Far from professional but i appreciate the kind words. I’ve been doing this less than a year and am still learning. If i had a laser cutter I’d be knocking it out the park! Lol 

This one you’re seeing is only 4” tall. It’d be easier and likely look cleaner had i done it bigger. But i had no real use for a bigger one. Not yet anyway. 

All you need is a compass opened to whatever the offset of your inlay kit has. Then trace around the design. Unfortunately the little donut is approx .5” so it can only fit into relatively large spaces. That’s why the design is broken into so many pieces. 

Once all traced out, it’s a simple matter of transferring your design to wood all referenced from the corner of the stencil card. You might be able to see the numbering and the arrows written on the stencil cards shown. 


Sent from my iPhone using Tapatalk


----------



## DesertRatTom (Jul 3, 2012)

You're right, that would make a great lid for a box. It took me awhile to figure out the tiger eye thing, but then, I live out west.


----------



## Mickeyfolse (Feb 1, 2019)

Probably at this size, freehanding it would look a little nicer. The wood grains wouldn't collide as much as they do here. Some pieces would have looked better if they could have been combined into one. 

When i do this design again, I'll probably chisel out the corners of the recesses rather than sand down the sharp corners of the inlay pieces. 

It probably took longer to break this thing into "chunks" and draw it out than it did to complete the whole inlay. 





Sent from my iPad using Tapatalk


----------



## MEBCWD (Jan 14, 2012)

Nice tight inlays. Did you use an inlay collar set to do the inlays?


----------



## JOAT (Apr 9, 2010)

Mickeyfolse said:


> It’s supposed to be a replica of this...
> 
> Well, I'm still not sure of a tiger eye, but you did a good job of duplication, and it does look like an eye of something now. And you'll just keep getting better and better. I think the only thing I would have done different than you would have been to make one or two out of cheap wood first.


----------



## Mickeyfolse (Feb 1, 2019)

MEBCWD said:


> Nice tight inlays. Did you use an inlay collar set to do the inlays?




Yes i did. That's why it had to be broken into so many different pieces. 

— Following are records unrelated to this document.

/-- Conversion into E8M0 (R626). -/
def roundE8M0 (mode : RMode) (sat : Bool) (v : Num) : CvtRes :=
  match v with
  | .nan => ⟨0xFF, false, true⟩
  | .inf true => ⟨0, true, false⟩
  | .inf false => ⟨if sat then 0xFE else 0xFF, true, false⟩
  | .fin neg m e =>
    if neg || m = 0 then ⟨0, true, false⟩ else
    let k := log2 m
    let ex : Int := (k : Int) + e
    -- m ÷ 2^k lies in [1, 2): round between 2^ex and 2^(ex + 1)
    let rem := m - 2 ^ k
    let up : Bool := match mode with
      | .rne => decide (2 ^ k < 2 * rem) || (decide (2 * rem = 2 ^ k) && decide ((ex + 127) % 2 = 1))
      | .rtz | .rdn => false
      | .rup => decide (0 < rem)
      | .rna => decide (0 < rem) && decide (2 ^ k ≤ 2 * rem)
      | .sr r => decide (0 < rem) && decide (65536 ≤ rem * 65536 / 2 ^ k + r)
    let y := if up then ex + 1 else ex
    if y < -127 then ⟨0, true, false⟩
    else if 127 < y then ⟨if sat then 0xFE else 0xFF, true, false⟩
    else ⟨(y + 127).toNat, false, false⟩

/-- Conversion of one value into a format without block scale, or into an element of an MX format whose scale is chosen. -/
def convElem (t : Nat) (mode : RMode) (sat : Bool) (v : Num) : CvtRes :=
  match etFp t with
  | some f =>
    if 0x0A ≤ t ∧ t ≤ 0x0C then f.round mode true v      -- E2M3, E3M2, E2M1: ±max (Table 4-8)
    else f.round mode sat v
  | none =>
    if t = 0x0D then roundInt mode 8 (-127) (v.mul (.fin false 1 6))
    else if t = 0x10 then roundInt mode 8 (-128) v
    else if t = 0x11 then roundInt mode 4 (-8) v
    else if t = 0x12 then roundInt mode 32 (-2147483648) v
    else roundE8M0 mode sat v

/-- Largest exponent of an MX element format (Table 4-9). -/
def mxEmax (t : Nat) : Int :=
  if t = 0x08 then 8 else if t = 0x09 then 15 else if t = 0x0A then 2 else if t = 0x0B then 4 else if t = 0x0C then 2 else 0

/-- The exponent floor(log2 |x|) of the largest finite magnitude of a block; none when every finite value is zero. -/
def amaxExp : List Num → Option Int
  | [] => none
  | .fin _ m e :: t =>
    if m = 0 then amaxExp t
    else
      let k := (log2 m : Int) + e
      match amaxExp t with
      | some j => some (max k j)
      | none => some k
  | _ :: t => amaxExp t

/-- One MX block (R126): scale byte, element encodings, saturations counted, NaN counted. `modes` gives the rounding mode
of each element (SR takes its own value for each). -/
def mxBlock (t : Nat) (modes : List RMode) (sat : Bool) (xs : List Num) : Nat × List Nat × Nat × Nat :=
  if xs.any Num.isNan || (!sat && xs.any Num.isInf) then (0xFF, xs.map (fun _ => 0), 0, 1)
  else
    let am := amaxExp xs
    if am.isNone && !(xs.any Num.isInf) then (0, xs.map (fun _ => 0), 0, 0)
    else
      let e : Int := match am with
        | none => 127
        | some k => min (max (k - mxEmax t) (-127)) 127
      let rs := (xs.zip modes).map fun (x, m) =>
        match x with
        | .inf neg =>
          match etFp t with
          | some f => CvtRes.mk (f.sign neg + f.max) true false
          | none => CvtRes.mk (if neg then 0x81 else 0x7F) true false
        | _ => convElem t m sat (x.mul (.fin false 1 (-e)))
      ((e + 127).toNat, rs.map CvtRes.bits, (rs.filter CvtRes.sat).length, 0)

/-- The 16-bit value r of stochastic rounding (R128). -/
def srValue (seed step index : Nat) : Nat :=
  let k : Nat := 2 ^ 32
  let h := (seed % k) ^^^ (step * 0x9E3779B1 % k) ^^^ (index * 0x85EBCA77 % k)
  let h := h ^^^ (h >>> 16)
  let h := h * 0x7FEB352D % k
  let h := h ^^^ (h >>> 15)
  let h := h * 0x846CA68B % k
  let h := h ^^^ (h >>> 16)
  h % 65536

/-- The mode of RMODE for an element (R124, R128); none for the reserved values. -/
def rmodeOf (v seed step index : Nat) : Option RMode :=
  if v = 0 then some .rne else if v = 1 then some .rtz else if v = 2 then some .rdn else if v = 3 then some .rup
  else if v = 4 then some .rna else if v = 5 then some (.sr (srValue seed step index)) else none

/-! ## FP32 arithmetic -/

/-- The value of FP32 bits. -/
def f32 (b : Nat) : Num := fp32.value b

/-- One rounding to FP32, round-to-nearest-even, overflow to infinity (R112, R116, R228). -/
def round32 (v : Num) : Nat := (fp32.round .rne false v).bits

/-- Rounding to an element format in arithmetic: RNE, SAT = 0 (R120). -/
def roundArith (t : Nat) (v : Num) : Nat := (convElem t .rne false v).bits

/-- Minimum under R120: NaN if either is NaN; −0 is below +0. -/
def numMin (a b : Num) : Num :=
  if a.isNan || b.isNan then .nan
  else if a.lt b then a else if b.lt a then b
  else if a.isNeg then a else b

/-- Maximum under R120. -/
def numMax (a b : Num) : Num :=
  if a.isNan || b.isNan then .nan
  else if b.lt a then a else if a.lt b then b
  else if a.isNeg then b else a

/-- PRED of CMP (Table 5-16); NaN makes every comparison false but NE (R120). -/
def numCmp (pred : Nat) (a b : Num) : Bool :=
  if pred = 0 then a.eq b
  else if pred = 1 then !a.eq b
  else if pred = 2 then a.lt b
  else if pred = 3 then a.lt b || a.eq b
  else if pred = 4 then b.lt a
  else b.lt a || a.eq b

/-- The FP32 functions of Table 4-6 (R121), 0 RCP, 1 RSQRT, 2 EXP, 3 LOG, 4 TANH, 5 LOGISTIC, 6 ERF: the special values
of the table, the infinity of an overflow, and for every other argument a result within the table's bound, which of them is free.
EXP of zero is 1 (R401); e^89 lies beyond the FP32 maximum. -/
def fpFn (fn : Nat) (b : BitVec 32) : BitVec 32 :=
  let one : BitVec 32 := 0x3F800000
  let nan : BitVec 32 := 0x7FC00000
  let pinf : BitVec 32 := 0x7F800000
  let ninf : BitVec 32 := 0xFF800000
  match f32 b.toNat with
  | .nan => nan
  | .inf neg =>
    if fn = 0 then if neg then 0x80000000 else 0
    else if fn = 1 then if neg then nan else 0
    else if fn = 2 then if neg then 0 else pinf
    else if fn = 3 then if neg then nan else pinf
    else if fn = 5 then if neg then 0 else one
    else if neg then 0xBF800000 else one
  | .fin neg m e =>
    if m = 0 then
      if fn = 0 then if neg then ninf else pinf
      else if fn = 1 then if neg then ninf else pinf
      else if fn = 2 then one
      else if fn = 3 then ninf
      else if fn = 5 then fnResult 5 neg 0 0 (Config.fnValue fn b).toNat
      else ordBits (let k := fnUlps fn; -(k : Int) - 1 + (((Config.fnValue fn b).toNat % (2 * k + 2) : Nat) : Int))
    else if neg && (fn = 1 || fn = 3) then nan
    else if fn = 2 && !(Num.fin neg m e).lt (.fin false 89 0) then pinf
    else fnResult fn neg m e (Config.fnValue fn b).toNat

/-! ## Elements in storage (Table 6-8, R99, R101, R105) -/

/-- Byte offset from the base, and place, of a position p ≥ 0 of an element type: (byte, shift in the word, bytes of the
word). For BT2 the shift is the digit. -/
def elemPlace (t p : Nat) : Nat × Nat × Nat :=
  if t = 0x18 then (p / 2048 * 410 + p % 2048 / 5, p % 2048 % 5, 1)
  else if etBits t = 4 then (p / 2, 4 * (p % 2), 1)
  else if etBits t = 6 then (p / 4 * 3, 6 * (p % 4), 3)
  else (p * (etBits t / 8), 0, etBits t / 8)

Sent from my iPad using Tapatalk


----------



## Mickeyfolse (Feb 1, 2019)

JOAT said:


> Mickeyfolse said:
> 
> 
> > It’s supposed to be a replica of this...
> ...


----------



## marecat3 (Nov 30, 2010)

look very nice love the wood


----------



## ScottyDBQ (Jul 5, 2008)

Lots of work in making those patterns and in making very tight inlays - super job and great looking result.


----------



## Mickeyfolse (Feb 1, 2019)

Thanks Scotty! The tight inlays are a function of using an inlay kit. It's almost guaranteed to fit tight except for sharp points. I could have chiseled them out, but i chose to sand the inlay pieces instead. The most time spent was on making the patterns and being as precise as possible in laying them out on the stencil cards. 

This would have looked nicer if done freehand, but I'd lose repeatability. I may also try one using a metallic gold epoxy instead of yellowheart. But I'll definitely freehand the recesses for that one. 

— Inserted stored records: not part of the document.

-- ==== Sys2Proof/Machine/MoveOps.lean ====
section
/-!
DEFINITION. MoveOps.lean: what the move engine, the drills and the front end share for moves: the checks at acceptance
(R627), iteration with clamping (R193, R194, R201), the elements read and written (R131, R186, R195), the ways out of a
move's bytes, and its course from acceptance to completion (R199, R200, R257, R272).
-/
namespace Sys2Proof.Machine

/-! ## Addresses and bytes a move works on

A scratch address is tagged with bit 60, so that it never meets a 56-bit global address. -/

/-- The tag of a scratch address. -/
def scrTag : Nat := 0x1000000000000000

/-- Address of a byte at an offset from BASE, and from SCALE_BASE. -/
def Desc.byteAt (x : Desc) (o : Int) : Nat := ((x.base : Int) + o).toNat + (if x.kind = 2 then scrTag else 0)
def Desc.scaleAt (x : Desc) (p : Int) : Nat := ((x.scaleBase : Int) + p / 32).toNat + (if x.kind = 2 then scrTag else 0)

/-- Module ID of a global address; none for scratch. -/
def moduleOf (a : Nat) : Option Nat := if scrTag ≤ a then none else some (a / 0x10000000000)

/-- Local part of a global address. -/
def localOf (a : Nat) : Nat := a % 0x10000000000

/-- Is an address on this module outside scratch. -/
def State.isLocal (s : State) (a : Nat) : Bool := moduleOf a = some s.selfId
/-- Is an address on another module. -/
def State.isRemote (s : State) (a : Nat) : Bool :=
  match moduleOf a with
  | some m => m ≠ s.selfId
  | none => false

/-- A byte a move reads, with its chaff. -/
def State.moveByte (s : State) (m : Move) (a : Nat) : Byte × Bool :=
  if scrTag ≤ a then
    let n := m.core.getD 0
    let c := s.core n
    (c.sget n (a - scrTag), c.schaff.contains ((a - scrTag) / 32))
  else if s.isLocal a then (s.rd8 (localOf a), s.isChaff (localOf a))
  else match m.got.find? fun x => x.1 = a with
    | some x => x.2
    | none => (0, false)

/-- The bytes position p touches, as offsets from BASE. -/
def touched (t : Nat) (p : Int) : List Int :=
  let (lo, hi) := byteSpan t p
  (List.range (hi - lo + 1).toNat).map fun (i : Nat) => lo + (i : Int)

/-- Digits a BT2 byte holds: 3 in the last byte of a run, else 5 (R105). -/
def bt2Last (p : Int) : Bool := p % 2048 / 5 = 409

/-- Storage bits at position p, and chaff among the bytes touched, scale included. -/
def Desc.element (x : Desc) (rd : Nat → Byte × Bool) (p : Int) : Nat × Bool :=
  let (b, sh, n) := placeI x.etype p
  let t := touched x.etype p
  let chaff := t.any (fun o => (rd (x.byteAt o)).2) || (etScaled x.etype && (rd (x.scaleAt p)).2)
  if x.etype = 0x18 then
    let v := bt2Trit (rd (x.byteAt b)).1 (bt2Last p) sh
    (if v = 1 then 1 else if v = -1 then 2 else 0, chaff)
  else
    let w := leNat ((List.range n).map fun (i : Nat) =>
      if t.contains (b + (i : Int)) then (rd (x.byteAt (b + (i : Int)))).1 else 0)
    (bitsOf w sh (etBits x.etype), chaff)

/-! ## Iteration (R193, R194, R201, R202) -/

/-- Every index of a space of the given extents, dimension 0 fastest. -/
def indices : List Nat → List (List Nat)
  | [] => [[]]
  | n :: t => (indices t).flatMap fun r => (List.range n).map fun i => i :: r

/-- Clamp an index to a tensor's extents, and whether it clamped. -/
def Desc.clamp (x : Desc) (i : List Nat) : List Nat × Bool :=
  let c := (List.range i.length).map fun d => min (i.getD d 0) (x.size d - 1)
  (c, c ≠ i)

/-- One iteration: the source index and the destination index, clamped; clamps counted for reads and writes; chaff from an
index element; j of R205, and the order within j. -/
structure MoveIt where
  src : List Nat
  dst : List Nat
  rd : Nat
  wr : Nat
  chaff : Bool
  j : Nat
  ord : Nat
  deriving DecidableEq, Repr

Sent from my iPad using Tapatalk


----------



## harrysin (Jan 15, 2007)

Really nice Mickey but would have been so much better if you had taken progress shots showing the making so that other members wouldn't have to "re-invent the wheel".


----------



## twmv86 (Oct 14, 2018)

this might be harder to inlay without slicing.:surprise: ive had this 7 lb chunk of tiger eye for years. i dabbled with rocks awhile with my grandad. ive been thinking of taking translucent slabs i cut years ago and inlaying them in a table top and illuminating them from underneath


----------



## BCR (Mar 30, 2009)

Mickeyfolse said:


> Probably at this size, freehanding it would look a little nicer. The wood grains wouldn't collide as much as they do here.


Completely agree. I am actually good with inlays. Not only freehand, but using veneers would have come out with exact detail, as needed. Using a Dremel to cut lines smaller than 1/8 and trim router (again freehand) for anything larger than 1/8" 
That's how I would have done it. Will have to post some work sometime. Granted have not done an inlay in quite some time and it is an art form in itself, with LOTS of patience needed.
But yes, nice tight grain. :smile:


----------